Kronologi Kasus Narkoba

1. Berawal dari Penangkapan Anggota

Polda NTB membongkar jaringan peredaran sabu yang melibatkan Bripka K alias Karolin dan istrinya inisial N alias Nita. Bripka Karol bersama Nita telah ditetapkan menjadi tersangka dan ditahan di rumah tahanan Mapolda NTB. Penyidik Polda NTB juga mengamankan dua orang lain yang diduga sebagai kaki-tangan.
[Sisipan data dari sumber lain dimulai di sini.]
-- ==== Sys2Proof/Tests/Slice0.lean ====
section
/-! SUPPORT. The model's own tests: an ill-formed term for each check of WellFormed, a few single commands whose results the
spec's text gives, and for each statement with hypotheses a witness that meets them. -/

namespace Sys2Proof.Tests

open Sys2Proof.Machine Sys2Proof.Slice0

/-! ### Small states -/

/-- A tile in Noon whose sequencer runs. -/
def calmT : Tile := { power := .noon, seq := { st := .running } }

/-- The state after reset with one tile replaced. -/
def one (x : Tile) : State := State.reset.setTile 0 x

/-- A tile in Noon whose sequencer has halted. -/
def restT : Tile := { power := .noon }

/-- Fields of the sequencer slot: d, a, b, sub, imm. -/
def sq (d a b sub imm : Nat) : SeqF := ⟨BitVec.ofNat 7 d, BitVec.ofNat 7 a, BitVec.ofNat 7 b, BitVec.ofNat 3 sub, BitVec.ofNat 24 imm⟩

theorem calm_running : Calm ((one calmT).tile 0) := ⟨⟨by decide, rfl⟩, rfl, rfl, by decide, rfl⟩

/-- Service core 0 reaches tile 0 when nothing on the way is stopped. -/
def onState (x : Tile) : State := { one x with pwr := { pgRun := 0xFFFF } }

theorem reaches_tile : Reaches (onState restT) (.sc 0) 0 := ⟨by decide, by decide, by decide⟩

theorem may_write : MayWrite State.reset (.sc 0) := ⟨by decide, by decide⟩

/-! ### Ill-formed operands are refused (WellFormed.lean) -/

theorem test_address_outside_space : exec (.registerWrite (.sc 0) (2 ^ 48) false 0) State.reset = .fault .noSuchEvent := rfl
theorem test_read_outside_space : exec (.rcRegisterRead (.sc 0) (2 ^ 48) true) State.reset = .fault .noSuchEvent := rfl
theorem test_empty_request : exec (.windowRequest ⟨.tile 0, 0, 0, 0x200000000000, .read 0⟩) State.reset = .fault .noSuchEvent := rfl
theorem test_long_request : exec (.stackRequest ⟨.tile 0, 0, 0, 0, .read 257⟩) State.reset = .fault .noSuchEvent := rfl
theorem test_symbol_count : exec (.stackRequestIssue 0 0 0 [(0, 37)]) State.reset = .fault .noSuchEvent := rfl
theorem test_bank_number : exec (.refresh 0 4096 false) State.reset = .fault .noSuchEvent := rfl
theorem test_scrub_symbols : exec (.scrubStep 0 37) State.reset = .fault .noSuchEvent := rfl
theorem test_long_host_read : exec (.bar0Access ⟨0, .read 4097⟩) State.reset = .fault .noSuchEvent := rfl
theorem test_long_host_write (d : List PByte) (h : d.length = 513) : exec (.bar2Access ⟨0, .write d⟩) State.reset = .fault .noSuchEvent := by
  have w : BarAcc.wf ⟨0, .write d⟩ = false := by simp [BarAcc.wf, ReqOp.size, h]
  simp only [exec, execBar2Access, w]
  rfl
theorem test_ill_formed_terms : Instr.wf (.refresh 0 4096 false) = false ∧ Instr.wf (.scrubStep 0 37) = false ∧
    Instr.wf (.registerWrite .lookout (2 ^ 48) false 0) = false ∧ Instr.wf (.stackRequestIssue 0 0 0 [(0, 0)]) = false ∧
    Instr.wf (.bar0Access ⟨0, .read 0⟩) = false := by decide

/-! ### Witnesses -/

theorem witness_StepRunsFrontCommand : ({ State.reset with pending := [.pcieLinkDown] } : State).pending = .pcieLinkDown :: [] ∧
    State.reset.pending = [] := ⟨rfl, rfl⟩

theorem witness_StepKeepsStateOrderly : Orderly { State.reset with pending := [.pcieLinkDown] } ∧
    step { State.reset with pending := [.pcieLinkDown] } = .next State.reset :=
  ⟨⟨rfl, by decide, by decide, by decide, by decide, rfl⟩, rfl⟩

theorem witness_ExecKeepsQueueAndPart : exec .pcieLinkDown State.reset = .next State.reset := rfl

theorem witness_ScalarOperationsGiveTheirValue : Calm ((one calmT).tile 0) ∧ (scalarOps ≠ []) ∧
    readSrc ((one calmT).tile 0) 0 0 = .ok 0 ∧ readSrc ((one calmT).tile 0) 0x4F 0 = .ok 0 ∧ readSrc ((one calmT).tile 0) 0x7F 5 = .ok 5 ∧
    dstKind 0x0F ≠ .trap ∧ dstKind 0x5B ≠ .trap ∧ dstKind 0x60 ≠ .trap ∧ dstKind 0x6F ≠ .trap :=
  ⟨calm_running, by simp [scalarOps], rfl, rfl, rfl, by decide, by decide, by decide, by decide⟩

theorem witness_ReservedOperandsTrap : Calm ((one calmT).tile 0) ∧ dstKind 0x10 = .trap ∧ dstKind 0x7F = .trap ∧
    srcOperand ((one calmT).tile 0) 0x70 0 = none ∧ srcOperand ((one calmT).tile 0) 0x5C 0 = none ∧
    ∃ a, readSrc ((one calmT).tile 0) 0x5B 0 = .ok a := ⟨calm_running, rfl, rfl, rfl, rfl, 0, rfl⟩

theorem witness_ProductRetiresInThirdCycle : Calm ((one calmT).tile 0) ∧ readSrc ((one calmT).tile 0) 0x0F 0 = .ok 0 ∧
    dstKind 0 = .reg ∧ dstKind 0x6F = .reg ∧ dstKind 0x58 = .loopCounter := ⟨calm_running, rfl, rfl, rfl, rfl⟩

theorem witness_HaltAndTrapStopIssue : Calm ((one calmT).tile 0) := calm_running

theorem witness_BranchesJumpOnTheirCondition : Calm ((one calmT).tile 0) ∧ 5 < (sq 0 0 0 6 0).sub.toNat ∧ 2 < (sq 3 0 0 0 0).d.toNat ∧
    (sq 2 0 0 5 0).sub.toNat ≤ 5 ∧ (sq 2 0 0 5 0).d.toNat ≤ 2 ∧ readSrc ((one calmT).tile 0) 0 0 = .ok 0 :=
  ⟨calm_running, by decide, by decide, by decide, by decide, rfl⟩

/-- A running tile with the live loop 0 to 1 of counter 0 at n, whose end is the bundle at the pc. -/
def loopT (n : W32) : Tile := { calmT with seq := { calmT.seq with pc := 1, loop := tset 0 [] 0 n, loops := [⟨0, 0, 1⟩] } }

theorem witness_LoopOpensSkipsAndGoesBack :
    (let x := (one calmT).tile 0
     Calm x ∧ 0x58 ≤ (sq 0x58 0x7F 0 0 0).d.toNat ∧ (sq 0x5B 0x4F 0 0 0).d.toNat < 0x5C ∧ x.seq.pc.toNat < (sq 0x5B 0x4F 0 0 1).imm.toNat % 2048 ∧
     (sq 0x5B 0x4F 0 0 1).a.toNat < 0x50 ∧ (sq 0x58 0x7F 0 0 0x801).a.toNat = 0x7F ∧ x.seq.loops.any (·.k = 0) = false ∧
     loopCount x (sq 0x58 0x7F 0 0 0x801) ≠ 0 ∧ loopCount x (sq 0x58 0x7F 0 0 1) = 0) ∧
    (let x := (one (loopT 2)).tile 0
     Calm x ∧ x.seq.loops = [⟨0, 0, 1⟩] ∧ x.seq.loops.any (·.k = 0) = true ∧ x.seq.pc.toNat = 1 ∧ 1 < (tget 0 x.seq.loop 0).toNat ∧
     cond x 0 = false) ∧
    (let x := (one (loopT 1)).tile 0
     Calm x ∧ x.seq.loops = [⟨0, 0, 1⟩] ∧ (tget 0 x.seq.loop 0).toNat ≤ 1 ∧ cond x 0 = false) :=
  ⟨⟨calm_running, by decide, by decide, by decide, by decide, by decide, by decide, by decide, by decide⟩,
   ⟨⟨⟨by decide, rfl⟩, rfl, rfl, by decide, rfl⟩, rfl, rfl, rfl, by decide, by decide⟩,
   ⟨⟨⟨by decide, rfl⟩, rfl, rfl, by decide, rfl⟩, rfl, by decide, by decide⟩⟩

theorem witness_LoadAndStoreAccessNextCycle : Calm ((one calmT).tile 0) ∧ readSrc ((one calmT).tile 0) 0 0 = .ok 0 ∧ dstKind 0 ≠ .trap ∧
    (accessOf (sq 0 0 0 3 0x7FFFF8) 0).1 + (accessOf (sq 0 0 0 3 0x7FFFF8) 0).2 ≤ spSize ∧
    spSize < (accessOf (sq 0 0 0 3 0x7FFFF9) 0).1 + (accessOf (sq 0 0 0 3 0x7FFFF9) 0).2 :=
  ⟨calm_running, rfl, by decide, by decide, by decide⟩

/-- A running tile that remembers bundle 1 as the next, with work and retirements in flight. -/
def workT (k : List Task) (r : List Ret) (p : Tab Bool) : Tile :=
  { calmT with seq := { calmT.seq with undo := some (1, []) }, tasks := k, rets := r, spPois := p }

theorem witness_RetireStepPerformsDueWork :
    (let x := (one (workT [] [] [])).tile 0
     x.power = .noon ∧ x.seq.st = .running ∧ x.outs.all TileOut.isPhase = true ∧ x.seq.chk = false ∧ x.seq.undo = some (1, []) ∧
     x.tasks = [] ∧ x.rets = [] ∧ dstKind 0 = .reg) ∧
    ((one (workT [⟨0, 0, 0, 0, 0, .st 0 [1]⟩] [] [])).tile 0).tasks = [⟨0, 0, 0, 0, 0, .st 0 [1]⟩] ∧
    anyPois (spRead ((one (workT [⟨0, 0, 0, 0, 0, .ld 0 0 8 false⟩] [] [])).tile 0) 0 8) = false ∧
    anyPois (spRead ((one (workT [⟨0, 0, 0, 0, 0, .ld 0 0 8 false⟩] [] [(0, true)])).tile 0) 0 8) = true ∧
    ((one (workT [] [⟨0, 0, 0, 0, .sreg 0 1⟩] [])).tile 0).rets = [⟨0, 0, 0, 0, .sreg 0 1⟩] :=
  ⟨⟨rfl, rfl, rfl, rfl, rfl, rfl, rfl, rfl⟩, rfl, rfl, rfl, rfl⟩

/-- A running tile 0 whose context 0 has stream event counters at memory address 0. -/
def eventS : State := { one calmT with stk := tset StkBlk.zero [] 0 { ready := true } }

theorem witness_CmpsetSigAndHsigActAtIssue : Calm ((one calmT).tile 0) ∧ readSrc ((one calmT).tile 0) 0 0 = .ok 0 ∧
    (sq 0 0x0F 0 0 0).a.toNat < 0x10 ∧ (0x60 ≤ (sq 0 0x6F 0 0 0).a.toNat ∧ (sq 0 0x6F 0 0 0).a.toNat < 0x70) ∧
    ¬ ((sq 0 0x10 0 0 0).a.toNat < 0x10 ∨ (0x60 ≤ (sq 0 0x10 0 0 0).a.toNat ∧ (sq 0 0x10 0 0 0).a.toNat < 0x70)) ∧
    (sq 0x6F 0 0 0 0).d.toNat = 0x60 + (15 : Fin 16).val ∧ ¬ (0x60 ≤ (sq 0x70 0 0 0 0).d.toNat ∧ (sq 0x70 0 0 0 0).d.toNat < 0x70) ∧
    Calm (eventS.tile 0) ∧ eventS.evGet 0 (eventS.ctxOf 0) 0 = some 0 :=
  ⟨calm_running, rfl, by decide, by decide, by decide, rfl, by decide, ⟨⟨by decide, rfl⟩, rfl, rfl, by decide, rfl⟩, by decide⟩

/-- A tile whose sequencer waits since cycle 0, at cycle c, with a wait limit. -/
def waitT (c : Nat) (lim : W32) (w : WaitFor) : Tile :=
  { calmT with cyc := c, seq := { calmT.seq with st := .waiting, wait := some w, waitlim := lim, undo := some (1, []) } }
Keempatnya sudah ditetapkan sebagai tersangka.

Dari pengungkapan keempat tersangka, Polda NTB berhasil mengamankan barang bukti narkoba jenis sabu dengan berat bruto 35,76 gram. Polda NTB juga mengamankan uang tunai Rp88,8 juta yang diduga uang hasil transaksi Narkoba.

2. Kasat Narkoba Ditangkap

Setelah mengungkap kasus ini, Direktorat Reserse Narkoba (Ditresnarkoba) Polda NTB akhirnya mengamankan Kepala Satuan Reserse Narkoba Polres Bima Kota, AKP Malaungi. Penyidik menemukan sabu seberat 488 gram saat penggeledahan di rumah dinas AKP Malaungi di kompleks asrama Polres Bima Kota. Kholid mengatakan sabu tersebut di dapati dari seorang bandar berinisial KI atau Koko Erwin, rencananya barang haram ini akan diedarkan di wilayah Pulau Sumbawa.

3. Kasat Reskrim Cokot Kapolres

Dalam pengakuannya di hadapan penyidik Polda NTB, Malaungi keterlibatannya dalam jaringan narkoba bermula dari tekanan untuk memenuhi ambisi sang atasan, Kapolres Bima Kota AKBP Didik Putra Kuncoro. AKBP Didik disebut memintanya untuk mencarikan dana segar untuk membeli mobil mewah Toyota Alphard.

Tekanan untuk menyediakan uang dalam jumlah besar tersebut diduga membuat sang Kasat Narkoba mencari jalan pintas. Dia mau menerima tawaran Koko Erwin seorang bandar narkoba yang hendak mengedarkan sabu 488 gram ke Sumbawa. Koko Erwin meminta Malaungi menjadi tempat penitipan sabu dengan imbalan Rp1 miliar.

Bak gayung bersambut, di tengah desakan atasan yang meminta uang untuk membeli mobil, ia akhirnya menyanggupi tawaran dari Koko Erwin, seorang bandar narkoba. Setelah uang tersebut dikirim semua, uang tersebut lalu dicairkan dan dibagikan secara tunai kepada Didik melalui ajudannya. Uang tersebut dibungkus menggunakan kardus bir sebelum diserahkan ke Kapolres.

“Semua bukti perintahnya ada di dalam chat sudah masuk dalam berita acara pemeriksaan,” kata Asmuni. AKP Malaungi kini dipecat atau dilakukan pemberhentian tidak dengan hormat (PTDH) dari instansi kepolisian melalui Sidang Komisi Kode Etik Polri (KKEP). Hasil pemeriksaan urine menunjukkan Kasat Reserse Narkoba Polres Bima Kota AKP Malaungi dinyatakan positif mengonsumsi sabu jenis.

4. Kapolres Jadi Tersangka

Atas pengakuan AKP Malaungi, Divisi Propam Polri menangkap eks Kapolres Bima Kota AKBP Didik pada Rabu (11/2/2026) sekitar pukul 17.00 WIB. Setelah penangkapan, terungkap ada temuan koper berwarna putih yang diakui milik AKBP Didik berisikan sejumlah narkoba.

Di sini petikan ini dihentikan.